A survey on reliability in distributed systems

Article ID	Journal	Published Year	Pages	File Type
430051	Journal of Computer and System Sciences	2013	13 Pages	PDF

Abstract

•Analyzed and highlighted significance of underlying factors important for reliability of distributed computing systems.•Discussed thoroughly short comings of existing models in terms of existing challenges.•Identified factors significant for ensuring reliability which have not been evaluated or considered as constant.•Discussed numerous strategies that deal with reliability prediction models in different phases of SDLC.

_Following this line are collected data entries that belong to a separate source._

-- ==== Sys2Proof/Machine/Thread.lean ====
section
/-!
DEFINITION. Threads (02 R65 to R75; 09 R284 to R288; 14 R385): SPAWN, FORK, JOIN, EXIT, YIELD, SELF, REPLY, and the
events by which threads start, move, join and stop waiting.
-/

namespace Sys2Proof.Machine

/-! SPAWN (R69, R285) -/

/-- The trap of a child PC that is not word-aligned (log entry 22). -/
def pcFault (pc : Word) : Option Act := if pc.toNat % 4 != 0 then some (.trap 0x20 2 pc 0) else none

/-- SPAWN: a re-run finds its child (R422); a handle that leads nowhere refuses (R432); otherwise the request leaves as
a release, and the slot waits for the answer. -/
def execSpawn (d a b : Reg) (s : State) : Result :=
  s.issue [a, b, d] [d] fun v t =>
    let i := t.cur
    let h := v.getD 0 0
    let pc := v.getD 2 0
    match handleFault h (v.getD 1 0), handleCore h, pcFault pc with
    | some f, _, _ => f
    | _, none, _ => .trap 0x49 3 h (v.getD 1 0)
    | _, _, some f => f
    | none, some c, none =>
      match t.childRecord i with
      | some r => .go ((t.countChild i).finish d r.result)
      | none =>
        let x := t.slot i
        let r : SpawnReq :=
          { frm := i, inc := x.inc, die := handleDie h, core := c, pc := pc, arg := v.getD 1 0, dom := x.dom,
            frmode := x.frm, wlim := x.wlim, jnl := t.journaled, notice := isPriv i,
            jparent := x.jrec.map fun q => (q, x.jord) }
        let ask := fun (t : State) =>
          let id := t.nextId
          let t := (t.countChild i).sendRelease (.spawn r) i
          Act.go ((t.modSlot i fun y => { y with parkDst := some d }).enter i .waitData (.answer id))
        match t.leads i.die h with
        | .arrives => ask t
        | .detours ld l => ask (t.count ld (.link (BitVec.ofNat 2 l)) 0x51)
        | .held => .wait
        | .fails => .go ((t.countChild i).finish d 0)

/-- SPAWN_REQUEST (R69, R285, R316, R423): the child starts in the lowest FREE user slot of the target, or is refused. -/
def execSpawnRequest (s : State) : Result :=
  let id := s.ev.id
  .next <|
    match s.net.find? (·.id == id) with
    | some q =>
      match q.packet with
      | .spawn r =>
        if !s.released q.src id || !s.unitUp r.die readySkeins then s
        else
          let answer := fun (s : State) (v : Word) =>
            { s with net := s.net.map fun e => if e.id == id then { e with packet := .spawned r v, src := none } else e }
          let c := s.core r.die r.core
          if c.suspect || c.failed || !s.dieThere r.frm.die r.die then answer s 0
          else
            match s.freeSlot r.die r.core with
            | none => answer s 0
            | some k =>
              let i : SlotId := ⟨r.die, r.core, k⟩
              let s := s.startThread i r.pc r.arg ⟨r.frmode, r.wlim, r.dom, r.jnl⟩
              let v : Word := 0#44 ++ (s.slot i).inc ++ k ++ 0#7 ++ 1#1
              let notice := if r.notice then some (r.frm.die, r.frm.core) else none
              answer (s.modSlot i fun x => { x with exitTo := notice, jparent := r.jparent, jresult := v }) v
      | _ => s
    | none => s

/-- SPAWN_ANSWER (R285): rd of the waiting SPAWN. -/
def execSpawnAnswer (s : State) : Result :=
  let id := s.ev.id
  .next <|
    match s.packet id with
    | some (.spawned r v) =>
      let s := s.dropPacket id
      let x := s.slot r.frm
      if x.inc == r.inc && x.await == .answer id then s.answered r.frm v else s
    | _ => s

/-! FORK, the deque and JOIN (R66, R67, R286) -/

/-- The entries a deque holds. -/
def dequeEntries : Nat := 32

/-- FORK: the newest entry stands first. -/
def execFork (d a b : Reg) (s : State) : Result :=
  s.issue [a, b] [d] fun v t =>
    let i := t.cur
    let pc := v.getD 0 0
    match pcFault pc, t.childRecord i with
    | some f, _ => f
    | none, some r => .go ((t.countChild i).finish d r.result)
    | none, none =>
      let x := t.slot i
      let c := t.curCore
      if dequeEntries ≤ c.deque.length || x.jcnt == 0xffff then .go ((t.countChild i).finish d 0)
      else
        let e : ForkEntry :=
          { pc := pc, arg := v.getD 1 0, dom := x.dom, frm := x.frm, wlim := x.wlim, jnl := t.journaled,
            parent := ⟨i.die, i.core, i.slot, x.inc⟩, jparent := x.jrec.map (fun q => (q, x.jord)), id := t.nextId }
        let t := { t.setCore i.die i.core { c with deque := e :: c.deque } with nextId := t.nextId + 1 }
        .go (((t.countChild i).modSlot i fun y => { y with jcnt := y.jcnt + 1 }).finish d 1)

/-- The forking thread of an entry. -/
def ForkEntry.forker (e : ForkEntry) : SlotId × Byte := (⟨e.parent.die, e.parent.core, e.parent.slot⟩, e.parent.inc)

/-- Whether a child may start from an entry: its FORK is a release (R152). -/
def State.forkReady (s : State) (e : ForkEntry) : Bool := s.released (some e.forker) e.id

/-- A child starts from a deque entry in a slot, with an armed join notice (R286). -/
def State.startChild (s : State) (i : SlotId) (e : ForkEntry) : State :=
  (s.startThread i e.pc e.arg ⟨e.frm, e.wlim, e.dom, e.jnl⟩).modSlot i fun x =>
    { x with join := some e.parent, jparent := e.jparent, jresult := 1 }

/-- DEQUE_POP (R66): a FREE user slot takes the newest entry. -/
def execDequePop (s : State) : Result :=
  let d := s.ev.die
  let c := s.ev.core
  .next <|
    match (s.core d c).deque, s.freeSlot d c with
    | e :: rest, some k =>
      if s.forkReady e then (s.modCore d c fun x => { x with deque := rest }).startChild ⟨d, c, k⟩ e else s
    | _, _ => s

/-- Whether a recorded domain of an entry at a victim contains a thief (Table 2-5). -/
def State.mayRob (s : State) (dom : BitVec 3) (vd : Die) (vc : CoreNo) (d : Die) (c : CoreNo) : Bool :=
  match dom.toNat with
  | 0 => false
  | 1 => vd == d && skeinOf vc == skeinOf c
  | 2 => vd == d && vc.extractLsb' 8 3 == c.extractLsb' 8 3
  | 3 => vd == d
  | 4 => s.dieThere vd d
  | _ => false

/-- How far a victim lies from a thief: 0 its skein, 1 its stripe, 2 its die, 3 the panel (R67). -/
def robLevel (vd : Die) (vc : CoreNo) (d : Die) (c : CoreNo) : Nat :=
  if vd != d then 3
  else if skeinOf vc == skeinOf c then 0
  else if vc.extractLsb' 8 3 == c.extractLsb' 8 3 then 1
  else 2

/-- The entry that a thief would take from a core: the oldest whose domain contains the thief (R66); none while that entry's
FORK, a release, waits for earlier accesses (R152). -/
def State.loot (s : State) (vd : Die) (vc : CoreNo) (d : Die) (c : CoreNo) : Option ForkEntry :=
  let x := s.core vd vc
  if x.halted || x.retired || x.ctx != (s.core d c).ctx || (vd == d && vc == c) then none
  else
    match x.deque.reverse.find? fun e => s.mayRob e.dom vd vc d c with
    | some e => if s.forkReady e then some e else none
    | none => none

/-- The victim of the greatest ready-slot count, the lower number first. -/
def State.busiest (s : State) : List (Die × CoreNo) → Option (Die × CoreNo)
  | [] => none
  | v :: r =>
    match s.busiest r with
    | none => some v
    | some w => if s.readyCount v.1 v.2 < s.readyCount w.1 w.2 then some w else some v

/-- The victims on the dies of the greatest load, by the load vector that a die holds (10 R323; log entry 1). -/
def State.mostLoaded (s : State) (d : Die) (l : List (Die × CoreNo)) : List (Die × CoreNo) :=
  let load := fun (v : Die × CoreNo) => (tblGet 0 v.1.toNat (s.die d).heddle.loads).toNat
  l.filter fun v => l.all fun w => load w ≤ load v

/-- The victim that a thief finds (R67): in its skein by load, on the panel on a die of the greatest load; otherwise the manual
fixes no order (log entry 1). -/
def State.victim (s : State) (d : Die) (c : CoreNo) : Option (Die × CoreNo) :=
  let all := s.cores.filterMap fun e =>
    let v := keyCore e.1
    if (s.loot v.1 v.2 d c).isSome then some v else none
  let at' := fun (l : Nat) => all.filter fun v => robLevel v.1 v.2 d c == l
  if !(at' 0).isEmpty then s.busiest (at' 0)
  else
    match [at' 1, at' 2, s.mostLoaded d (at' 3)].find? fun l => !l.isEmpty with
    | some l => l[Config.pick s.tick % l.length]?
    | none => none

/-- STEAL (R66, R67, R423): a core with a FREE user slot, an empty deque and no READY slot takes one entry. -/
def execSteal (s : State) : Result :=
  let d := s.ev.die
  let c := s.ev.core
  let x := s.core d c
  .next <|
    match s.freeSlot d c, s.victim d c with
    | some k, some v =>
      if !x.deque.isEmpty || s.readyCount d c != 0 || x.suspect || x.failed then s
      else
        match s.loot v.1 v.2 d c with
        | some e =>
          (s.modCore v.1 v.2 fun y => { y with deque := y.deque.filter (·.id != e.id) }).startChild ⟨d, c, k⟩ e
        | none => s
    | _, _ => s

/-- JOIN (R286): it waits until JCNT is 0, and is an acquire. -/
def execJoin (s : State) : Result :=
  s.issue [] [] fun _ t => if (t.slot t.cur).jcnt = 0 then .go ((t.acquired .p).advance) else .wait

/-- JOIN_NOTICE (R286): the parent's JCNT falls. -/
def execJoinNotice (s : State) : Result :=
  let id := s.ev.id
  .next <|
    match s.packet id with
    | some (.joined p) =>
      let s := s.dropPacket id
      let i : SlotId := ⟨p.die, p.core, p.slot⟩
      s.modSlot i fun x =>
        if x.inc == p.inc && x.state != .free then { x with jcnt := x.jcnt - 1 } else x
    | _ => s

/-! EXIT, YIELD, SELF (R287) -/

/-- The narrowest scope that covers two cores. -/
def coverScope (d e : Die) (c b : CoreNo) : Scope :=
  if d != e then .p else if c == b then .c else if skeinOf c == skeinOf b then .k else .d

/-- What an EXIT sends (R69, R286, R292): the join notice, the exit notice, and for a responder without REPLY an answer
without a value. -/
def State.exitEffects (s : State) (i : SlotId) (x : SlotSt) : State :=
  let s := match x.join with
    | some p => s.send (.joined p)
    | none => s
  let s := match x.exitTo with
    | some (d, c) =>
      s.send (.mail (engineMail i.die noticeUnit d c 30 [selfWord i x.inc] (coverScope i.die d i.core c)))
    | none => s
  match x.role with
  | .responder census false => s.countAnswer census none false
  | _ => s

/-- A slot after its thread has gone: FREE, at the incarnation it had. -/
def emptySlot (x : SlotSt) (aclk : Word) : SlotSt :=
  { state := .free, since := aclk, inc := x.inc, svstat := x.svstat, lastIssue := x.lastIssue }

/-- The row unit is given up by a slot that owns it (R300). -/
def State.leaveRow (s : State) (i : SlotId) : State :=
  s.modCore i.die i.core fun c => if c.row.owner == some i.slot then { c with row := { c.row with owner := none } } else c

/-- The thread of a slot ends: its claims revert, it gives up the row unit and its draft pin, and the slot is FREE. -/
def State.endThread (s : State) (i : SlotId) : State :=
  let s := (s.revertClaims i).leaveRow i
  (s.modSlot i fun x => emptySlot x (s.coreClock i.die i.core)).prune i.die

Softwareʼs reliability in distributed systems has always been a major concern for all stake holders especially for applicationʼs vendors and its users. Various models have been produced to assess or predict reliability of large scale distributed applications including e-government, e-commerce, multimedia services, and end-to-end automotive solutions, but reliability issues with these systems still exists. Ensuring distributed systemʼs reliability in turns requires examining reliability of each individual component or factors involved in enterprise distributed applications before predicting or assessing reliability of whole system, and Implementing transparent fault detection and fault recovery scheme to provide seamless interaction to end users. For this reason we have analyzed in detail existing reliability methodologies from viewpoint of examining reliability of individual component and explained why we still need a comprehensive reliability model for applications running in distributed system. In this paper we have described detailed technical overview of research done in recent years in analyzing and predicting reliability of large scale distributed applications in four parts. We first described some pragmatic requirements for highly reliable systems and highlighted significance and various issues of reliability in different computing environment such as Cloud Computing, Grid Computing, and Service Oriented Architecture. Then we elucidated certain possible factors and various challenges that are nontrivial for highly reliable distributed systems, including fault detection, recovery and removal through testing or various replication techniques. Later we scrutinize various research models which synthesize significant solutions to tackle possible factors and various challenges in predicting as well as measuring reliability of software applications in distributed systems. At the end of this paper we have discussed limitations of existing models and proposed future work for predicting and analyzing reliability of distributed applications in real environment in the light of our analysis.